The =~ operator binds a pattern match to a string.
/abc/ is the pattern abc,
enclosed in forward slashes to indicate that it's a
regular-expression pattern. $& is set to the
matched pattern, if any. In this case, the match succeeds, since
'abc' appears in the string
$alphabet, and the code just given prints out
abc.

Regular expressions are made from two kinds of characters. Many
characters, such as 'a' or 'Z',
match themselves. Metacharacters have a special meaning in the
regular-expression language. For instance, parentheses are used to
group other characters and don't match themselves.
If you want to match a metacharacter such as ( in
a string, you have to precede it with the backslash metacharacter
\( in the pattern.

There are three basic ideas behind regular expressions. The first is
concatenation: two items next to each other in a regular-expression
pattern (that's the string between the forward
slashes in the examples) must match two items next to each other in
the string being matched (the $alphabet in the
examples). So, to match 'abc' followed by
'def', concatenate them in the regular expression:

$alphabet = 'abcdefghijklmnopqrstuvwxyz';
if( $alphabet =~ /abcdef/ ) {
print $&; 
}

This prints:

abcdef

The second major idea is alternation. Items separated by the
| metacharacter match any one of the items. For
example, the following:

$alphabet = 'abcdefghijklmnopqrstuvwxyz';
if( $alphabet =~ /a(b|c|d)c/ ) {
print $&;
}

prints as:

abc.

The example also shows how parentheses group things in a regular
expression. The parentheses are metacharacters that
aren't matched in the string; rather, they group the
alternation, given as b|c|d, meaning any one of
b, c, or d
at that position in the pattern. Since b is
actually in $alphabet at that position, the
alternation, and indeed the entire pattern
a(b|c|d)c, matches in the
$alphabet. (One additional point:
ab|cd means (ab)|(cd), not
a(b|c)d.)

The third major idea of regular expressions is repetition (or
closure). This is indicated in a pattern with the quantifier
metacharacter *, sometimes called the Kleene star
after one of the inventors of regular expressions. When
* appears after an item, it means that the item
may appear 0, 1, or any number of times at that place in the string.
So, for example, all of the following pattern matches will succeed:

'AC' =~ /AB*C/;
'ABC' =~ /AB*C/;
'ABBBBBBBBBBBC' =~ /AB*C/;

A.16.2 Metacharacters

The following
are
metacharacters:

\ | ( ) [ { ^ $ * + ? .

A.16.2.1 Escaping with \

A backslash \ before a metacharacter causes
it to match itself; for instance, \ matches a
single \ in the string.

A.16.2.2 Alternation with |

The
pipe
| indicates alternation, as described previously.

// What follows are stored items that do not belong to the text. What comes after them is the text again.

-- ==== Sys2Proof/Laws/State.lean ====
section
/-! SUPPORT. What each update of the chip leaves alone: one lemma per field per update, and what the words read after an update of another part. -/

namespace Sys2Proof.Machine

/-! ### wr -/

@[simp] theorem Chip.wr_lanes (c : Chip) (a : Nat) (w : Word) : (c.wr a w).lanes = c.lanes := rfl
@[simp] theorem Chip.wr_zmem (c : Chip) (a : Nat) (w : Word) : (c.wr a w).zmem = c.zmem := rfl
@[simp] theorem Chip.wr_store (c : Chip) (a : Nat) (w : Word) : (c.wr a w).store = c.store := rfl
@[simp] theorem Chip.wr_fuses (c : Chip) (a : Nat) (w : Word) : (c.wr a w).fuses = c.fuses := rfl
@[simp] theorem Chip.wr_ms (c : Chip) (a : Nat) (w : Word) : (c.wr a w).ms = c.ms := rfl
@[simp] theorem Chip.wr_link (c : Chip) (a : Nat) (w : Word) : (c.wr a w).link = c.link := rfl
@[simp] theorem Chip.wr_clk (c : Chip) (a : Nat) (w : Word) : (c.wr a w).clk = c.clk := rfl
@[simp] theorem Chip.wr_time (c : Chip) (a : Nat) (w : Word) : (c.wr a w).time = c.time := rfl
@[simp] theorem Chip.wr_trackers (c : Chip) (a : Nat) (w : Word) : (c.wr a w).trackers = c.trackers := rfl
@[simp] theorem Chip.wr_kerfs (c : Chip) (a : Nat) (w : Word) : (c.wr a w).kerfs = c.kerfs := rfl
@[simp] theorem Chip.wr_adc (c : Chip) (a : Nat) (w : Word) : (c.wr a w).adc = c.adc := rfl
@[simp] theorem Chip.wr_pwmG (c : Chip) (a : Nat) (w : Word) : (c.wr a w).pwmG = c.pwmG := rfl
@[simp] theorem Chip.wr_pwmL (c : Chip) (a : Nat) (w : Word) : (c.wr a w).pwmL = c.pwmL := rfl
@[simp] theorem Chip.wr_gdsG (c : Chip) (a : Nat) (w : Word) : (c.wr a w).gdsG = c.gdsG := rfl
@[simp] theorem Chip.wr_gdsL (c : Chip) (a : Nat) (w : Word) : (c.wr a w).gdsL = c.gdsL := rfl
@[simp] theorem Chip.wr_freeCtr (c : Chip) (a : Nat) (w : Word) : (c.wr a w).freeCtr = c.freeCtr := rfl
@[simp] theorem Chip.wr_window (c : Chip) (a : Nat) (w : Word) : (c.wr a w).window = c.window := rfl
@[simp] theorem Chip.wr_obs (c : Chip) (a : Nat) (w : Word) : (c.wr a w).obs = c.obs := rfl
@[simp] theorem Chip.wr_notices (c : Chip) (a : Nat) (w : Word) : (c.wr a w).notices = c.notices := rfl
@[simp] theorem Chip.wr_repairs (c : Chip) (a : Nat) (w : Word) : (c.wr a w).repairs = c.repairs := rfl
@[simp] theorem Chip.wr_sto (c : Chip) (a : Nat) (w : Word) : (c.wr a w).sto = c.sto := rfl
@[simp] theorem Chip.wr_zen (c : Chip) (a : Nat) (w : Word) : (c.wr a w).zen = c.zen := rfl
@[simp] theorem Chip.wr_axes (c : Chip) (a : Nat) (w : Word) : (c.wr a w).axes = c.axes := rfl
@[simp] theorem Chip.wr_conv (c : Chip) (a : Nat) (w : Word) : (c.wr a w).conv = c.conv := rfl
@[simp] theorem Chip.wr_prot (c : Chip) (a : Nat) (w : Word) : (c.wr a w).prot = c.prot := rfl
@[simp] theorem Chip.wr_fine (c : Chip) (a : Nat) (w : Word) : (c.wr a w).fine = c.fine := rfl
@[simp] theorem Chip.wr_up (c : Chip) (a : Nat) (w : Word) : (c.wr a w).up = c.up := rfl
@[simp] theorem Chip.wr_rind (c : Chip) (a : Nat) (w : Word) : (c.wr a w).rind = c.rind := rfl
@[simp] theorem Chip.wr_therm (c : Chip) (a : Nat) (w : Word) : (c.wr a w).therm = c.therm := rfl
@[simp] theorem Chip.wr_pu (c : Chip) (a : Nat) (w : Word) : (c.wr a w).pu = c.pu := rfl
@[simp] theorem Chip.wr_hop (c : Chip) (a : Nat) (w : Word) : (c.wr a w).hop = c.hop := rfl
@[simp] theorem Chip.wr_safe (c : Chip) (a : Nat) (w : Word) : (c.wr a w).safe = c.safe := rfl
@[simp] theorem Chip.wr_meter (c : Chip) (a : Nat) (w : Word) : (c.wr a w).meter = c.meter := rfl
@[simp] theorem Chip.wr_nvm (c : Chip) (a : Nat) (w : Word) : (c.wr a w).nvm = c.nvm := rfl
@[simp] theorem Chip.wr_bist (c : Chip) (a : Nat) (w : Word) : (c.wr a w).bist = c.bist := rfl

A.16.2.3 Grouping with ( )

The parentheses ( ) provide grouping, as described
previously.

A.16.2.4 Character classes

Square brackets [ ] specify a
character
class. A character class matches one character, which can be any
character specified. For instance, [abc] matches
either a, or b, or
c at that position (so it's the
same as a|b|c). A -Z is a range
that matches any uppercase letter, a-z matches any
lowercase letter, and 0-9 matches any digit. For
instance, [A-Za-z0-9] matches any single letter or
digit at that position. If the first character in a character class
is ^, any character except those specified match;
for instance, [^0-9] matches any character that
isn't a digit.

A.16.2.5 Matching any character with a dot

The period or dot . represents
any character except a newline. (The pattern modifier
/s makes it also match a newline.) So,
. is like a character class that specifies every
character.

A.16.2.6 Beginning and end of strings with ^ and $

The ^ metacharacter
doesn't match a character; rather, it asserts that
the item that follows must be at the beginning of the string.
Similarly, the $
metacharacter doesn't match a character but asserts
that the item that precedes it must be at the end of the string (or
before the final newline). For example: /^Watson
and Crick/ matches if the
string starts with Watson and
Crick; and /Watson
and Crick$/ matches if the
string ends with Watson and Crick or
Watson and Crick\n.

A.16.2.7 Quantifiers

These metacharacters
indicate the repetition of an item. The *
metacharacter indicates zero, one, or more of the preceding item. The
+ metacharacter indicates one or more of the preceding item. The
brace { } metacharacters
let you specify exactly the number of previous items, or a range. For
instance, {3} means exactly three of the preceding
item; {3,7} means three, four, five, six, or seven
of the preceding item; and {3,} means three or
more of the preceding item. The ? matches none or
one of the preceding item.

A.16.2.8 Making quantifiers match minimally with ?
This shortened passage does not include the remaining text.